The earlier wording of the constitution, including all of the amendments approved since adoption in 1857, is printed in the Minnesota Legislative Manual 1973-74, pages 445-484.

==Bill of rights==
A bill of rights is featured prominently in the constitution as Article I. There are seventeen sections, including many that echo the amendments to the United States Constitution by subject, but not necessarily by language. The Minnesota Supreme Court, which has final authority over how the Bill of Rights is interpreted, has given conflicting signals about when the state Bill of Rights should be interpreted differently from the federal one.

For example, Section 3 states that "the liberty of the press shall forever remain inviolate, and all persons may freely speak, write and publish their sentiments on all subjects, being responsible for the abuse of such right." The First Amendment to the United States Constitution, by contrast, states that "Congress shall make no law ... abridging the freedom of speech, or of the press." Despite the affirmative protections of Section 3, the Minnesota Supreme Court has followed the majority position of most states, rejected the position of the Supreme Court of California in the landmark case of Robins v.
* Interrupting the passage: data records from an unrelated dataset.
@[simp] theorem setHostq_params (q : List Word) : (s.setHostq q).params = s.params := rfl
@[simp] theorem setHostq_fb (q : List Word) : (s.setHostq q).fb = s.fb := rfl
@[simp] theorem setHostq_cur (q : List Word) : (s.setHostq q).cur = s.cur := rfl
@[simp] theorem setHostq_cfg (q : List Word) : (s.setHostq q).cfg = s.cfg := rfl
@[simp] theorem setHostq_ctrl (q : List Word) : (s.setHostq q).ctrl = s.ctrl := rfl
@[simp] theorem setHostq_dirty (q : List Word) : (s.setHostq q).dirty = s.dirty := rfl
@[simp] theorem setHostq_opw (q : List Word) : (s.setHostq q).opw = s.opw := rfl
@[simp] theorem setHostq_rslt (q : List Word) : (s.setHostq q).rslt = s.rslt := rfl
@[simp] theorem setHostq_lines (q : List Word) : (s.setHostq q).lines = s.lines := rfl
@[simp] theorem setHostq_txb (q : List Word) : (s.setHostq q).txb = s.txb := rfl
@[simp] theorem setHostq_upc (q : List Word) : (s.setHostq q).upc = s.upc := rfl
@[simp] theorem setHostq_lt (q : List Word) : (s.setHostq q).lt = s.lt := rfl
@[simp] theorem setHostq_text (q : List Word) : (s.setHostq q).text = s.text := rfl
@[simp] theorem setHostq_env (q : List Word) : (s.setHostq q).env = s.env := rfl
@[simp] theorem setHostq_chip (q : List Word) : (s.setHostq q).chip = s.chip := rfl
@[simp] theorem setHostq_wire (q : List Word) : (s.setHostq q).wire = s.wire := rfl
@[simp] theorem setHostq_hostq (q : List Word) : (s.setHostq q).hostq = q := rfl

end Sys2Proof.Machine.State
end

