/-- Bit q of an operand placed at the places k, k + 1, ... -/
theorem placeBits_range'_getLsbD {q : Nat} (hq : q < 8) (n k v : Nat) :
    (placeBits (List.range' k n) v).getLsbD q =
      (decide (k ≤ q ∧ q < k + n) && v.testBit (q - k)) := by
  induction n generalizing k v with
  | zero => simp [placeBits]
  | succ n ih =>
    have hfirst : (if v % 2 = 1 then 1#8 <<< k else 0#8).getLsbD q =
        (decide (q = k) && v.testBit 0) := by
      by_cases hv : v % 2 = 1
      · rw [if_pos hv, Bool.eq_iff_iff]
        simp [hv, hq]
        omega
      · simp [hv]
    rw [List.range'_succ, placeBits, BitVec.getLsbD_or, hfirst, ih]
    rcases Nat.lt_trichotomy q k with h | rfl | h
    · simp [show q ≠ k by omega, show ¬ k ≤ q by omega, show ¬ k + 1 ≤ q by omega]
    · simp
    · obtain ⟨d, rfl⟩ := Nat.exists_eq_add_of_lt h
      have hd : k + d + 1 - k = d + 1 := by omega
      have hd' : k + d + 1 - (k + 1) = d := by omega
      have hend : k + 1 + n = k + (n + 1) := by omega
      rw [hd, hd', hend, Nat.testBit_succ]
      simp [show k + d + 1 ≠ k by omega, show k ≤ k + d + 1 by omega]

/-- A row whose operand stands in its low bits (rules R104, R107). -/
theorem byte_of_low_bits {n : Nat} {r : EncRow} (hr : r.bits = List.range' 0 n) (x : BitVec n) :
    r.byte x.toNat = r.base ||| x.setWidth 8 := by
  rw [EncRow.byte, hr]
  congr 1
  apply BitVec.eq_of_getLsbD_eq
  intro q hq
  rw [placeBits_range'_getLsbD hq, BitVec.getLsbD_setWidth]
  by_cases hn : q < n
  · simp [hq, hn, BitVec.testBit_toNat]
  · simp [hn, BitVec.getLsbD_of_ge x q (by omega)]

/-- Settles O20: in the table of rule R104 the operand stands in the low bits, but for D and E. -/
theorem commandBytesAsTabled : Obligations.CommandBytesAsTabled :=
  ⟨rfl, Enc.datasheet_wf, by decide, by decide, byte_of_low_bits rfl, byte_of_low_bits rfl,
    byte_of_low_bits rfl, byte_of_low_bits rfl, byte_of_low_bits rfl⟩

end Sys2Proof.Machine
end

section
/-! PROOFS. A frame answered ok, and the configuration operations (rules R125, R166 to R168). -/

namespace Sys2Proof.Machine

/-- Settles O16: `frame_ok`, its trace and its latches written out for either pin setting. -/
theorem frameSuccessOnTheLines : Obligations.FrameSuccessOnTheLines := by
  intro s dc bytes
  refine ⟨fun hc h => ?_, fun hc h => ?_⟩
  · have hf := frame_ok dc bytes (s := s) (by rw [frameActions, if_pos hc]; exact h)
    exact ⟨_, hf, by simp [frameEvents, hc], by simp [frameLines, hc], rfl, rfl, rfl⟩
  · have hf := frame_ok dc bytes (s := s) (by rw [frameActions, hc]; exact h)
    exact ⟨_, hf, by simp [frameEvents, hc], by simp [frameLines, hc], rfl, rfl, rfl⟩

/-! ## The configuration operations -/

section

variable {s : State} (b : Byte) (record : Cfg → Cfg)
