theorem closes_senderStart (m : Bytes) (s : State) : closes (senderStart m s) = closes s := by
  cases hport : s.portOpen with
  | true =>
    rw [senderStart_of_open hport, closes_startAttempt]
    rfl
  | false =>
    rw [senderStart_of_closed hport]
    exact closes_emits_of_not_mem (by simp) s

theorem closes_senderCancel (s : State) : closes (senderCancel s) = closes s := by
  cases hrole : s.role with
  | rx => rw [senderCancel_of_rx hrole]
  | txWait => rw [senderCancel_of_txWait hrole, closes_finish]

theorem closes_receiverWrite (l : Bytes) (s : State) : closes (receiverWrite l s) = closes s :=
  closes_emits_of_not_mem (by simp [lineEvent]) s

theorem closes_setRxst (r : RxState) (s : State) : closes (setRxst r s) = closes s := closes_congr (setRxst_events r s)

theorem closes_processing (s : State) : closes (processing s) = closes s := by
  rw [processing, closes_setRxst, closes_receiverWrite]

theorem closes_endFrame (s : State) : closes (endFrame s) = closes s := closes_setRxst .idle (clearFrame s)

theorem LineStep.closes_eq (h : LineStep s u) : closes u = closes s := by
  cases h with
  | ignored => rfl
  | begun => exact closes_setRxst .receiving (clearFrame s)
  | appended => rfl
  | acknowledged => rw [closes_processing, closes_setRxst]
  | announced => exact closes_receiverWrite _ s
  | delivered =>
    rw [closes_endFrame]
    exact closes_emits_of_not_mem (by simp) s
  | aborted => exact closes_endFrame s
  | received => rfl

theorem closes_route (l : Bytes) (s : State) : closes (route l s) = closes s := by
  cases hrole : s.role with
  | rx =>
    obtain ⟨hstep, -⟩ := route_cases l (leaveProcessing_rxst_ne s)
    rw [route_leaveProcessing hrole, hstep.closes_eq, leaveProcessing]
    split
    · exact closes_processing s
    · rfl
  | txWait =>
    obtain ⟨r, e⟩ := route_of_txWait hrole l
    rw [e]
    rfl

theorem closes_routeAll (ls : List Bytes) (s : State) : closes (routeAll ls s) = closes s := by
  induction ls generalizing s with
  | nil => rfl
  | cons l ls ih => rw [routeAll_cons, ih, closes_route]

theorem closes_deliver (ls : List Bytes) (s : State) : closes (endDelivery (routeAll ls s)) = closes s := by
  rw [closes_endDelivery, closes_routeAll]

theorem closes_afterOpen (n : Nat) (ok : Bool) (rest : List OpenOutcome) (s : State) :
    closes (afterOpen n ok rest s) = closes s :=
  closes_emits_of_not_mem (by cases ok <;> simp [openEvent]) s

theorem closes_beforeReopen (s : State) : closes (beforeReopen s) = closes s + 1 := by
  rw [beforeReopen_eq]
  refine (closes_emits _ s).trans ?_
  cases s.role <;> rfl

/-! ### At most one reconnect (R233, R286) -/

/-- From `s` to `u` the port is not closed, or it is closed once and no session is left. -/
def ReconnectsOnce (s u : State) : Prop := closes u = closes s ∨ (closes u = closes s + 1 ∧ u.role = .rx)

theorem reconnectsOnce_afterOpen_beforeReopen (n : Nat) (ok : Bool) (rest : List OpenOutcome) (s : State) :
    ReconnectsOnce s (afterOpen n ok rest (beforeReopen s)) :=
  .inr ⟨by rw [closes_afterOpen, closes_beforeReopen], beforeReopen_role s⟩

theorem reconnectsOnce_reconnect (s : State) : ReconnectsOnce s (reconnect s) := by
  obtain ⟨n, ok, rest, -, -, e⟩ := reconnect_cases s
  rw [e]
  exact reconnectsOnce_afterOpen_beforeReopen n ok rest s

theorem reconnectsOnce_monitorTick (v : Levels) (s : State) : ReconnectsOnce s (monitorTick v s) := by
  obtain ⟨p, i, -, -, e | ⟨-, n, ok, rest, -, e⟩ | ⟨-, n, ok, rest, -, e⟩ | ⟨-, e⟩⟩ := monitorTick_all v s
  · rw [e]
    exact .inl rfl
  · rw [e]
    exact .inl (closes_afterOpen n ok rest _)
  · rw [e]
    exact reconnectsOnce_afterOpen_beforeReopen n ok rest { s with pollCnt := p, idleCnt := i, snap := v }
  · rw [e]
    exact .inl rfl

theorem reconnectsOnce_tick (v : Levels) (s : State) :
    ReconnectsOnce s (monitorTick v (if s.role = .txWait then senderTick s else s)) := by
  split
  · simpa only [ReconnectsOnce, closes_senderTick] using reconnectsOnce_monitorTick v (senderTick s)
  · exact reconnectsOnce_monitorTick v s
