-- ==== Sys2Proof/Decode.lean ====
section
/-! DEFINITION. The decoder, total on every encoded thing and rejecting by name, and the encoder written
from the same tables (spec/30_encoding.md Tables H, Q, R2 and U). -/

namespace Sys2Proof

/-- Why the decoder gives no legal instruction. -/
inductive Reject where
  /-- A host word whose opcode Table H reserves (R82). -/
  | reservedOpcode (opcode : Byte)
  /-- A host word with an operand bit set that Table H says must be 0 (R82): the command it names, with
  its operand as it stands. -/
  | mustBeZero (i : Instr)
  /-- Header bytes that are no row of Table R2. -/
  | unknownHeader (w : BitVec 24)
  /-- A sub-operation number that Table U does not list. -/
  | reservedSubop (number : BitVec 4)
  /-- A nonzero operand of a sub-operation that has none. -/
  | subopOperand (number : BitVec 4)
deriving DecidableEq, Repr

/-- What the decoder answers. -/
inductive Decoded where
  | ok (i : Instr)
  | rejected (r : Reject)
deriving DecidableEq, Repr

/-- The opcode of a command word: bits 39:32 (R80). -/
def opcodeOf (w : Word40) : Byte := w.extractLsb' 32 8

/-- The operand of a command word: bits 31:0 (R80). -/
def operandOf (w : Word40) : Word32 := w.extractLsb' 0 32

/-- Table H: the command an opcode names, with its operand field (R81). -/
def hostCommand (opcode : Byte) (op : Word32) : Option Instr :=
  if opcode = 0x01#8 then some (.init op)
  else if opcode = 0x02#8 then some (.acquire op)
  else if opcode = 0x03#8 then some (.release op)
  else if opcode = 0x04#8 then some (.tick op)
  else if opcode = 0x05#8 then some (.queryBaud op)
  else if opcode = 0x06#8 then some (.obsRead op)
  else none

/-- Decode a host command word (R80 to R82). -/
def decodeHost (cfg : Config) (w : Word40) : Decoded :=
  match hostCommand (opcodeOf w) (operandOf w) with
  | none => .rejected (.reservedOpcode (opcodeOf w))
  | some i => if wellFormed cfg i then .ok i else .rejected (.mustBeZero i)

/-- Table Q, first match wins (R83). Every request matches a row. -/
def decodeRequest (cfg : Config) (requestId address : Byte) : Instr :=
  if requestId = cfg.binaryModeId then
    if address = cfg.gpsAddr then .reqGps
    else if address = cfg.eamAddr then .reqEam
    else .reqBinOther address
  else .reqOther requestId address

/-- The bytes at offsets 0, 1 and 2 of a response of kind `k` (R86, R87, Table R2): under `HOTT` offset 2
is the warning byte, which is 0. -/
def responseHeader (cfg : Config) (k : FrameKind) : BitVec 24 :=
  let classId := match k with | .gps => cfg.gpsClassId | .eam => cfg.eamClassId
  let textId := match k with | .gps => cfg.gpsTextId | .eam => cfg.eamTextId
  let third := match cfg.headerOrder with | .doc => textId | .hott => 0x00#8
  (startByte ++ classId ++ third : BitVec 24)

/-- Decode the header bytes of a response (Table R2). Table R2 gives its rows no match order; where the two
rows' headers coincide the GPS row is taken (DESIGN CHOICE, unsafe, log 29). -/
def decodeResponse (cfg : Config) (w : BitVec 24) : Decoded :=
  if w = responseHeader cfg .gps then .ok .respGps
  else if w = responseHeader cfg .eam then .ok .respEam
  else .rejected (.unknownHeader w)

/-- The kind a one-bit operand stands for (Table S, `CUR_FRAME`: 0 = GPS, 1 = EAM). -/
def kindOfBit (b : BitVec 1) : FrameKind := if b = 0#1 then .gps else .eam

/-- The reason a one-bit operand stands for (R157: 0 = noise, 1 = end of send). -/
def reasonOfBit (b : BitVec 1) : DiscardReason := if b = 0#1 then .noise else .endOfSend

/-- The bit of a kind (Table S). -/
def bitOfKind : FrameKind → BitVec 1
  | .gps => 0#1
  | .eam => 1#1

/-- The bit of a reason (R157). -/
def bitOfReason : DiscardReason → BitVec 1
  | .noise => 0#1
  | .endOfSend => 1#1

/-- A sub-operation that takes no operand: its operand bit must be 0. -/
def plainSubop (number : BitVec 4) (arg : BitVec 1) (i : Instr) : Decoded :=
  if arg = 0#1 then .ok i else .rejected (.subopOperand number)

/-- Table U. -/
def decodeSubop (number : BitVec 4) (arg : BitVec 1) : Decoded :=
  if number = 0#4 then plainSubop number arg .refresh
  else if number = 1#4 then plainSubop number arg .detect
  else if number = 2#4 then .ok (.beginSend (kindOfBit arg))
  else if number = 3#4 then plainSubop number arg .advance
  else if number = 4#4 then plainSubop number arg .switchTx
  else if number = 5#4 then plainSubop number arg .switchRx
  else if number = 6#4 then .ok (.discardRx (reasonOfBit arg))
  else .rejected (.reservedSubop number)

/-- The decoder. -/
def decode (cfg : Config) : Code → Decoded
  | .host w => decodeHost cfg w
  | .request w => .ok (decodeRequest cfg (w.extractLsb' 8 8) (w.extractLsb' 0 8))
  | .response w => decodeResponse cfg w
  | .subop number arg => decodeSubop number arg

/-- A command word (R80). -/
def hostWord (opcode : Byte) (op : Word32) : Code := .host (opcode ++ op : BitVec 40)

/-- A request frame (R83). -/
def requestWord (requestId address : Byte) : Code := .request (requestId ++ address : BitVec 16)

/-- The encoder: Tables H, Q, R2 and U. -/
def encode (cfg : Config) : Instr → Code
  | .init c => hostWord 0x01#8 c
  | .acquire op => hostWord 0x02#8 op
  | .release op => hostWord 0x03#8 op
  | .tick now => hostWord 0x04#8 now
  | .queryBaud op => hostWord 0x05#8 op
  | .obsRead op => hostWord 0x06#8 op
  | .reqGps => requestWord cfg.binaryModeId cfg.gpsAddr
  | .reqEam => requestWord cfg.binaryModeId cfg.eamAddr
  | .reqBinOther address => requestWord cfg.binaryModeId address
  | .reqOther requestId address => requestWord requestId address
  | .respGps => .response (responseHeader cfg .gps)
  | .respEam => .response (responseHeader cfg .eam)
  | .refresh => .subop 0#4 0#1
  | .detect => .subop 1#4 0#1
  | .beginSend k => .subop 2#4 (bitOfKind k)
  | .advance => .subop 3#4 0#1
  | .switchTx => .subop 4#4 0#1
  | .switchRx => .subop 5#4 0#1
  | .discardRx r => .subop 6#4 (bitOfReason r)

/-- The encoded thing that `nbits` bits `w` of the opcode table stand for: 4 bits (one byte) a
sub-operation, whose operand bit is the bit above the number; 16 bits a request; 24 bits a response
header; 40 bits a host command word. -/
def tableCode (nbits w : Nat) : Code :=
  if nbits ≤ 8 then .subop (BitVec.ofNat 4 w) (BitVec.ofNat 1 (w / 16))
  else if nbits ≤ 16 then .request (BitVec.ofNat 16 w)
  else if nbits ≤ 32 then .response (BitVec.ofNat 24 w)
  else .host (BitVec.ofNat 40 w)

/-- The instruction the decoder reads from a row of spec/opcode_table.json whose bits are `w`, under the
defaults of Table P (the table's own values). -/
def decodeTableWord (nbits w : Nat) : Option Instr :=
  match decode Config.default (tableCode nbits w) with
  | .ok i => some i
  | .rejected _ => none

end Sys2Proof
end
Pruneyard Shopping Center, and stubbornly refused to interpret such language any differently from the First Amendment. The court's most recent case on this issue was State v. Wicklund, in 1999, which involved a failed attempt by fur-coat protesters to demonstrate at the privately owned but publicly financed Mall of America.

By contrast, Section 16 addresses the "freedom of conscience," or more generally freedom of religion. In the 1990 case of State v. Hershberger, which involved the Amish's successful attempt to be declared exempt from a state traffic law, the Minnesota Supreme Court affirmed more expansive protections for Minnesotans than the First Amendment's Free Exercise Clause provides.

Although the text of Section 10 is exactly the same as the Fourth Amendment to the United States Constitution, the Minnesota Supreme Court has frequently interpreted it differently, so as to provide more expansive protections for persons subject to criminal prosecution under state law. For example, in the 2003 case of State v. Carter, the court held that a police dog's "sniff" of a rented storage locker is a "search" under the state Bill of Rights even though it is not a search under the federal Bill of Rights. In the 1994 case of Ascher v. Commissioner of Public Safety, the court held that DWI sobriety checkpoints, while constitutional under the Fourth Amendment, were unconstitutional under Article 1, Section 10.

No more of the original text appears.